◆ **EXERCISE BRIEF**:
When the string "getLsbD" is part of a line in the data below, report the whole line.

□ □ □ □ □ □ □

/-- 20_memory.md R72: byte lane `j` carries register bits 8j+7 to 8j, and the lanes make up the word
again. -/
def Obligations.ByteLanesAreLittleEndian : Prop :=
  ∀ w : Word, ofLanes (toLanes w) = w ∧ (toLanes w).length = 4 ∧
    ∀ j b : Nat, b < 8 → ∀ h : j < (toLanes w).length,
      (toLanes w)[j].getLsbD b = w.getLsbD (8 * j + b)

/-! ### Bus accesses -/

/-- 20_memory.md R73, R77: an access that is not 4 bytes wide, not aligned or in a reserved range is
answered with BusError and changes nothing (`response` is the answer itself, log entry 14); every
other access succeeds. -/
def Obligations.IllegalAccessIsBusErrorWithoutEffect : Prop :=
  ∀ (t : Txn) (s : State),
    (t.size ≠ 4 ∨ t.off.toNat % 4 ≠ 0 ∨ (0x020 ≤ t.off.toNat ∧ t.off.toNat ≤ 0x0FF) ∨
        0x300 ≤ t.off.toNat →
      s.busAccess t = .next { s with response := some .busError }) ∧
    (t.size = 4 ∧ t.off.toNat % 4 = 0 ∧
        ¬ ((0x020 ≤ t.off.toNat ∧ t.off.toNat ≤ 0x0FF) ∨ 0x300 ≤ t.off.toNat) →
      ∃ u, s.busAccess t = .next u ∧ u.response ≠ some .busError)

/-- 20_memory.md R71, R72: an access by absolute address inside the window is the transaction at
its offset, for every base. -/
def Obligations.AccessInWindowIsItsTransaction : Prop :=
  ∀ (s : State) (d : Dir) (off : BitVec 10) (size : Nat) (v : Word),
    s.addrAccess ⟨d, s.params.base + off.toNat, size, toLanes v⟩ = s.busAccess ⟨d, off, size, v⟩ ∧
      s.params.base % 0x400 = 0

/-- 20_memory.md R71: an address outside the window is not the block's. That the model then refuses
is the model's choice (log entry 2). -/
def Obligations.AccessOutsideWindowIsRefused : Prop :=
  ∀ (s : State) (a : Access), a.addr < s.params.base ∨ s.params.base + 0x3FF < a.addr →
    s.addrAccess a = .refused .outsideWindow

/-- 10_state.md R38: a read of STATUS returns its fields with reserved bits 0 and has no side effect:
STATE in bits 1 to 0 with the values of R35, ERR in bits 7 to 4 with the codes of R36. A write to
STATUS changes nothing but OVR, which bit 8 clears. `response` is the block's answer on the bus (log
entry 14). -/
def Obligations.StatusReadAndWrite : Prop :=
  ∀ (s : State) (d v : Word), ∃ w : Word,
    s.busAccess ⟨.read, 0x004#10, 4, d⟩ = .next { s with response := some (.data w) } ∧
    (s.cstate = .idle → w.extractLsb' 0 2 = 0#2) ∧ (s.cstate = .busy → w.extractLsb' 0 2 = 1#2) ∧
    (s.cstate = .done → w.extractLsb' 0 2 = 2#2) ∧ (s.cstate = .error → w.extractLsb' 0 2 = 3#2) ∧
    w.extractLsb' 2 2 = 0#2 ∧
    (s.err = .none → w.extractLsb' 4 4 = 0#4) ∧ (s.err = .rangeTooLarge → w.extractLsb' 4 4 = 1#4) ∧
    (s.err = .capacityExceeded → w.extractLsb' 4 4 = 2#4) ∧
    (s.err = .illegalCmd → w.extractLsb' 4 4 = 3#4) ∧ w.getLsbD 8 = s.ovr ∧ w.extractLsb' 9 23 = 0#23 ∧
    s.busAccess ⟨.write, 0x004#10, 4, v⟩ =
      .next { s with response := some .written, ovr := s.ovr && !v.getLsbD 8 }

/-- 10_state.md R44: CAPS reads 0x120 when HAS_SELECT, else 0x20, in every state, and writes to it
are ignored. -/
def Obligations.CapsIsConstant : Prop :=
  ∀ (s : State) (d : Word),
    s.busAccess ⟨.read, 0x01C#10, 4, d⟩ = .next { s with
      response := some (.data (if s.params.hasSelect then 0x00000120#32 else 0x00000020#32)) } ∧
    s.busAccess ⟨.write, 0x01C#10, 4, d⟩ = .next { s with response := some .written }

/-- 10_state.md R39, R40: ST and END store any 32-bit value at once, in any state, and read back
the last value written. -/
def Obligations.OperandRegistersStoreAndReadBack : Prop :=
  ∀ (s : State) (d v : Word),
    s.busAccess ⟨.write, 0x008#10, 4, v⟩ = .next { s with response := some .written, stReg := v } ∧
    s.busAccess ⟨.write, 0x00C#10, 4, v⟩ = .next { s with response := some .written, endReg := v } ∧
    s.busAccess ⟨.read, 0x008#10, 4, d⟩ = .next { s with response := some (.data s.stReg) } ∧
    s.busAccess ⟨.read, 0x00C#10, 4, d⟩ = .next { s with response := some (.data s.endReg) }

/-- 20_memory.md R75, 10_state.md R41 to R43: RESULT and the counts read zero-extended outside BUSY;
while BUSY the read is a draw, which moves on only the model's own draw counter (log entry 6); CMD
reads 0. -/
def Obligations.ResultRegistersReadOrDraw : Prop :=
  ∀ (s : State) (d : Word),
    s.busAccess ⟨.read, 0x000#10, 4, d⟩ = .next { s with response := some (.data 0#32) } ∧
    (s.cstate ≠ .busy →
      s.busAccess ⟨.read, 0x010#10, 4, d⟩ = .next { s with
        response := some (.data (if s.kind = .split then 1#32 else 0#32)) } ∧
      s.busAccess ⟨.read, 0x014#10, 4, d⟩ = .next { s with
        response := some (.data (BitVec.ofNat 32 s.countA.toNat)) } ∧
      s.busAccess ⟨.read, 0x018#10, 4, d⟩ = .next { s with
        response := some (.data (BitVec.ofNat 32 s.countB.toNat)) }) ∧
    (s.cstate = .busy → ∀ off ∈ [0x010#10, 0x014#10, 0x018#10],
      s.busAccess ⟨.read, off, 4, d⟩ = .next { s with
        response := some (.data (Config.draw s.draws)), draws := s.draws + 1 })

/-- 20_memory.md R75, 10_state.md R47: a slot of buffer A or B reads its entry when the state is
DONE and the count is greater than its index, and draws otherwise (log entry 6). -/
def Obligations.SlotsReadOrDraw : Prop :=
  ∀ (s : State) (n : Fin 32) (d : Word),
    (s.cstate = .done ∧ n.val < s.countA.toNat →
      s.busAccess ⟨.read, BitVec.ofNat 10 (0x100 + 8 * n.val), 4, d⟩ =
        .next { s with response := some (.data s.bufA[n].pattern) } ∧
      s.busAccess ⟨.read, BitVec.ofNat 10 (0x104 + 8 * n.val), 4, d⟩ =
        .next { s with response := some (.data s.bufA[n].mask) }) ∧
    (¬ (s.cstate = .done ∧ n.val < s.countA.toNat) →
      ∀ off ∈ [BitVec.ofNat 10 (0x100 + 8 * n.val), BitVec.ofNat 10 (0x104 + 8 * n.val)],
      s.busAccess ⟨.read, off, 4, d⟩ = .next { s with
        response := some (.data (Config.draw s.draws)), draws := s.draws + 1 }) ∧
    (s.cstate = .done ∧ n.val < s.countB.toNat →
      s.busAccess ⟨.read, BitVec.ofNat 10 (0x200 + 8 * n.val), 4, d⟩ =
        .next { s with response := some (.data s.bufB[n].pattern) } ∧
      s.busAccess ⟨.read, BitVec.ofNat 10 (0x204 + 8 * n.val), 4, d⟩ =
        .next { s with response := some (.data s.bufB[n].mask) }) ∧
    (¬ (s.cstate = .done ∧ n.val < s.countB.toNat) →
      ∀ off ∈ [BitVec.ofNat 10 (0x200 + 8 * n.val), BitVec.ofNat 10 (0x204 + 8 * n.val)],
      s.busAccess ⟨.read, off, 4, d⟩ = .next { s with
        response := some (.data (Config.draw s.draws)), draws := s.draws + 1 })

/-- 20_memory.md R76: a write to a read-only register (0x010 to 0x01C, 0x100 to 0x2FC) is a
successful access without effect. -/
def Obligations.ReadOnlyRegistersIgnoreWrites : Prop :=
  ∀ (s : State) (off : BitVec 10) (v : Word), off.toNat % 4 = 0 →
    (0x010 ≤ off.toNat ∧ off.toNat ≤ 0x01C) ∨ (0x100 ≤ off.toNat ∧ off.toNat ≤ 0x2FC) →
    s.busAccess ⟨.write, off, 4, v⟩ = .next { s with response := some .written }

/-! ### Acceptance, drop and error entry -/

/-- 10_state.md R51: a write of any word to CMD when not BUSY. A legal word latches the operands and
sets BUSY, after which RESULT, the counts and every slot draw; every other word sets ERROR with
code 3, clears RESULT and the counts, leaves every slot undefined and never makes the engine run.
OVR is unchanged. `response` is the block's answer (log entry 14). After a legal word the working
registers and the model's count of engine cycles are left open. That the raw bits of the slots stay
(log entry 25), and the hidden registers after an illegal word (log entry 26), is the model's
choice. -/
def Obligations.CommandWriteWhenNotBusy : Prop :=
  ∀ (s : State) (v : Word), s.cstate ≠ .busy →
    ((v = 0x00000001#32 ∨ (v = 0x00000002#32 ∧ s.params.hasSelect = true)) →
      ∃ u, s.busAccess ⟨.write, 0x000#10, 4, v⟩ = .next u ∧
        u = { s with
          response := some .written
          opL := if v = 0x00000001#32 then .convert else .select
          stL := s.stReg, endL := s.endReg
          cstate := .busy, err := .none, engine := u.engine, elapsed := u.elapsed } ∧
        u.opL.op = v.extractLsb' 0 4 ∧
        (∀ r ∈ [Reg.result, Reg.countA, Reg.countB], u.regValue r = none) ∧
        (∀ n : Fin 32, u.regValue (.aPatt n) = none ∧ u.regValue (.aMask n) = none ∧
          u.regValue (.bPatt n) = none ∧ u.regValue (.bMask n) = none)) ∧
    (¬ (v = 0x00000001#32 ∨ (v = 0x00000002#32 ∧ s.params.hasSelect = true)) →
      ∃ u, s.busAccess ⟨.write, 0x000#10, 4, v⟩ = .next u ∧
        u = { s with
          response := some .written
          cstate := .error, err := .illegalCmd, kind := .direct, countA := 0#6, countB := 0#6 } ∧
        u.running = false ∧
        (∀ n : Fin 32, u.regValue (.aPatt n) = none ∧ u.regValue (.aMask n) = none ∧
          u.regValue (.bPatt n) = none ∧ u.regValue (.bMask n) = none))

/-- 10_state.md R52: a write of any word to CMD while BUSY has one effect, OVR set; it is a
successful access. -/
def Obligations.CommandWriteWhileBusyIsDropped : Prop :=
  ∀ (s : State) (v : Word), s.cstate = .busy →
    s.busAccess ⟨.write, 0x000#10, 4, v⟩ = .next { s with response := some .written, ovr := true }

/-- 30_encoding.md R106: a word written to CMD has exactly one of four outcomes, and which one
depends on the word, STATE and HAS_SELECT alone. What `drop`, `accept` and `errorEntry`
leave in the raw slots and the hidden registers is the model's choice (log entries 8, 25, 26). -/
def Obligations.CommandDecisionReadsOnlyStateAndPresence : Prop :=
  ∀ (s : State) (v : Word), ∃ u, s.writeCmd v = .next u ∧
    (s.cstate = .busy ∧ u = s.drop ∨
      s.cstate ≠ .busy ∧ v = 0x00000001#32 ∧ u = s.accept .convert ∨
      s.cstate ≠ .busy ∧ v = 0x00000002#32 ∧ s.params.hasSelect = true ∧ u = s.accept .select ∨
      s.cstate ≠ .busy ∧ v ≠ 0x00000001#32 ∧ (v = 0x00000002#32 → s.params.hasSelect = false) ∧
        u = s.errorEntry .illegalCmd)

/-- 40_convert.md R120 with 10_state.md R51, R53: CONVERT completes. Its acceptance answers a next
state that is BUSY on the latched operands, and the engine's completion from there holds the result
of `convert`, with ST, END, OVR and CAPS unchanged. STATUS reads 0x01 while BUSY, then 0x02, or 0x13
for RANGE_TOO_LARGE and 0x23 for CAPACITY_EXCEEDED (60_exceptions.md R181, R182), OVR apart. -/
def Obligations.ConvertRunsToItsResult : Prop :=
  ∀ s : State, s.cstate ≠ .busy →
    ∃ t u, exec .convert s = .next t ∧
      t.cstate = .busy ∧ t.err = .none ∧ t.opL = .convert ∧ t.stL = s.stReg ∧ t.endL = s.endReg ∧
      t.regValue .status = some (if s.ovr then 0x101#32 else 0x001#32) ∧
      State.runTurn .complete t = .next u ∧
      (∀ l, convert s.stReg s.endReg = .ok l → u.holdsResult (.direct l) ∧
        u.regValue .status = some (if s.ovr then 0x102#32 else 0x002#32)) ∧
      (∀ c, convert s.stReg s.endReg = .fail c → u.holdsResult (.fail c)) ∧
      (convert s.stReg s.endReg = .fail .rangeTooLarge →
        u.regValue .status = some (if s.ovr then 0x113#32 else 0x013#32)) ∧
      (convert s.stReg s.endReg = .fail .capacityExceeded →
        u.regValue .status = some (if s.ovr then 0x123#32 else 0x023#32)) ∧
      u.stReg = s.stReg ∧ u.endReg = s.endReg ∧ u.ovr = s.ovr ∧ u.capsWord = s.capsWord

□ □ □ □ □ □ □

◆ **FINISHED EXERCISE**:
      (toLanes w)[j].getLsbD b = w.getLsbD (8 * j + b)
    (s.err = .illegalCmd → w.extractLsb' 4 4 = 3#4) ∧ w.getLsbD 8 = s.ovr ∧ w.extractLsb' 9 23 = 0#23 ∧
      .next { s with response := some .written, ovr := s.ovr && !v.getLsbD 8 }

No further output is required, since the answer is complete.